I couldn’t take in everything I was seeing. All I could see where the holes everywhere… bullet holes… holes also from a grenade? The walls, the refrigerator, even the ceiling, riddled with holes.
The murderers were ecstatic.
This is the entrance to their home. Just this is enough to convey the horror.
The holes in the washing machine. The door. The walls. On the wall under the window, in small letters instructions for the Zaka crew: “Human remains on the couch.”
The bigger writing on the other wall, a mixture of different crews who checked the house for safety and what other tasks needed to be done there. The writing in yellow indicates that on October 11th, 3 days after the invasion, there was a dead terrorist that still needed to be removed. On the door, the Zaka sticker from when the house was finally cleared.
Around the world many seem to have forgotten (or pretend not to know) what happened that day. We cannot. We will not.
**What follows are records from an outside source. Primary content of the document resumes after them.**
-- ==== Sys2Proof/Machine/PathEvents.lean ====
section
/-! DEFINITION. The events of the S paths: stores, loads and memory reductions that leave their queues (R141-R148), L1 aging
(R143), the slot wheel (R165-R167), parked contexts (R308, R329, R331), the watchdog (R100), and the answers and requests of
other devices (R169-R171). -/

namespace Sys2Proof.Machine

/-! ## The agent of a context's S path -/

/-- The agent of a context that a hold stands in: its S stream, or the trap core that serves it (R214). -/
def State.holder (s : State) (cid : Nat) (ok : Hold → Bool) : Option Agent :=
  let t := (s.core (cid / 2)).trap
  if ok (s.ctx cid).sc.hold then some .S
  else if t.serving == some cid && ok t.sc.hold then some .trapCore
  else none

/-- The cursor on an agent of a context. -/
def State.at_ (s : State) (cid : Nat) (a : Agent) : State := { s with cur := { s.cur with cid := cid, agent := a } }

/-- The hold of the agent at the cursor ends. -/
def State.unhold (s : State) : State := s.setSca { s.sca with hold := .none }

/-- An error for which no retry is needed is raised in a context: an access that is gone met it (R218). -/
def State.raiseAt (s : State) (cid code detail : Nat) (faddr fpc : Word) : State :=
  s.raiseOnce cid (.of code detail 0 faddr (s.wordAt fpc) fpc)

/-! ## STORE_PERFORM and MRED_PERFORM (R141, R144, R146, R148) -/

/-- The first of two stores may merge into the second: the same address and size, and no release between them (R148, R152). -/
def StEnt.sameAs (e f : StEnt) : Bool :=
  e.place == f.place && e.size == f.size &&
    (match e.kind, f.kind with | .store _, .store _ => true | _, _ => false)

/-- The wider of two scopes. -/
def Scope.num : Scope → Nat
  | .core => 0 | .clus => 1 | .chip => 2 | .dev => 3 | .dom => 4

def widerScope (a b : Scope) : Scope := if Scope.num a < Scope.num b then b else a

/-- The merged write is a release if either store was, with the scope of the wider release (R148). -/
def StEnt.merge (e f : StEnt) : StEnt :=
  match e.isRel, f.isRel with
  | true, true => { f with scope := widerScope e.scope f.scope }
  | true, false => { f with ord := e.ord, scope := e.scope }
  | false, _ => f

/-- The queue after its head merges into a later store of it, if it may: no load of its bytes stands between the two, which would then miss
the first (R142, R145, R148). -/
def mergeInto (ls : List LdEnt) (e : StEnt) : List StEnt → Option (List StEnt)
  | [] => none
  | f :: fs =>
    if e.sameAs f then
      if ls.any (fun l => decide (e.seq < l.seq) && decide (l.seq < f.seq) && l.place.meets l.size e.place e.size) then none
      else some (e.merge f :: fs)
    else if f.isRel || (match f.kind with | .store _ => false | .mred _ _ => true | .vmred _ _ => true) then none
    else (mergeInto ls e fs).map (fun r => f :: r)

/-- The head of the store queue that may be performed now, with the rest. -/
def State.storeHead (s : State) (cid : Nat) : Option (StEnt × List StEnt) :=
  match (s.ctx cid).path.stores with
  | [] => none
  | e :: es => if (s.ctx cid).path.mayStore e then some (e, es) else none

def State.setStores (s : State) (cid : Nat) (es : List StEnt) : State :=
  s.modCtx cid (fun c => c.modPath (fun p => { p with stores := es }))

/-- The head of the store queue is performed here, or sent: it then keeps its place until its home has performed it (R144, R169). -/
def State.headGo (s : State) (cid : Nat) (e : StEnt) (es : List StEnt) (lodge : Bool) : State :=
  match e.place.dev? with
  | none => (s.performHere cid e lodge).setStores cid es
  | some (dev, pa, key) =>
    let x := s.sendEnt cid e dev pa key
    x.2.setStores cid ({ e with sent := x.1 } :: es)

/-- The head of the store queue leaves it, or is sent. A release
that must wait for a store that failed takes the error, and is not performed (R171, R225). -/
def State.headDone (s : State) (cid : Nat) (e : StEnt) (es : List StEnt) (lodge : Bool) : State :=
  match e.isRel, s.firstFail cid with
  | true, some f =>
    let s := s.modCtx cid (fun c => c.modPath (fun p => { p with stores := es, fails := p.fails.tail }))
    s.raiseAt cid f.cause f.detail f.faddr e.pc
  | true, none => s.headGo cid e es lodge
  | false, _ => s.headGo cid e es lodge

/-- STORE_PERFORM: the oldest store of a context leaves its queue: it merges with a later one, if that is chosen (a free choice,
log entry 18), or it is performed at its point of coherence or lodged in L1. -/
def execStorePerform (cid : Nat) (lodge : Bool) (s : State) : Res :=
  match s.storeHead cid with
  | none => .next s
  | some (e, es) =>
    match e.kind with
    | .mred _ _ => .next s
    | .vmred _ _ => .next s
    | .store _ =>
      match mergeInto (s.ctx cid).path.loads e es with
      | none => .next (s.headDone cid e es lodge)
      | some ms => if Config.freeBool s.free then .next (s.bump.setStores cid ms) else .next (s.bump.headDone cid e es lodge)

/-- MRED_PERFORM: the memory reduction at the head of the cursor's store queue is applied at its point of coherence (R146,
R210-R213). -/
def execMredPerform (s : State) : Res :=
  let cid := s.cur.cid
  match s.storeHead cid with
  | none => .next s
  | some (e, es) =>
    match e.kind with
    | .store _ => .next s
    | .mred _ _ => .next (s.headDone cid e es false)
    | .vmred _ _ => .next (s.headDone cid e es false)

/-! ## LOAD_RETURN (R144, R145, R303, R225) -/

/-- A load's value reaches the register and it leaves the queue; an acquire beyond .core drops L1 (R151). -/
def State.loadDone (s : State) (cid : Nat) (l : LdEnt) (v : Word) : State :=
  let s := s.modCtx cid (fun c =>
    (c.modPath (fun p => { p with loads := p.loads.tail })).modSc (fun q =>
      if l.rd = 0 then q else q.arrive s.clk l.rd (extend l.sx l.size v)))
  if l.ord = .acq then s.acquire cid l.scope else s

/-- A load whose data is in error: the cause at the context, with the load's address (R171, R225, R437). -/
def State.loadFail (s : State) (cid : Nat) (l : LdEnt) (code detail : Nat) : State :=
  let s := s.modCtx cid (fun c =>
    (c.modPath (fun p => { p with loads := p.loads.tail })).modSc (fun q =>
      { q with pend := q.pend.filter (fun r => r != l.rd) }))
  s.raiseAt cid code detail l.va l.pc

/-- A read of n bytes of a load's place with forwarding: the bytes given and those of the context's queued stores. -/
def State.forwardAll (s : State) (cid : Nat) (l : LdEnt) (bs : List Byte) : Word :=
  leWord ((List.range l.size).map (fun i => forward (s.ctx cid).path.stores l i ((bs[i]?).getD 0)))

/-- The load at the head of the queue is performed: `hit` false evicts the core's L1 copy first, `alloc` lets the line be filled
where the hint admits it (R143, R304). What it reads of the home slice may be in error (R128, R225). -/
def State.loadHere (s : State) (cid : Nat) (l : LdEnt) (hit alloc : Bool) : State :=
  let s := if hit then s else s.flushPlace (cid / 2) l.place
  let inL1 : Bool := l.place.cached && (match l.place.pa? with | some (pa, _) => (s.l1Line (cid / 2) pa).isSome | none => false)
  if s.poisoned l.place l.size && !(List.range l.size).all (forwarded (s.ctx cid).path.stores l) then
    s.loadFail cid l 0x0B l.place.errDetail
  else
    let s := if inL1 then s else s.sRead (cid / 2) l.place l.size
    let s := s.loadL1 (cid / 2) l.place l.hint alloc
    s.loadDone cid l (s.forwardAll cid l (s.loadBytes cid l.place l.size true))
We meant it when we said NEVER AGAIN.
The headline to your piece is really all that needs to be said and I am sad & frustrated that so many people do not realise or understand.
Can Israel afford to tolerate heavily armed, genocidal, fundamentalist Islamists just over its border? Of course not. That’s it.
Bless you.
Am Yisrael Chai 🇮🇱.
Thank you for sharing. Can't think of a stronger argument for annexing Gaza, Judea, and Samaria.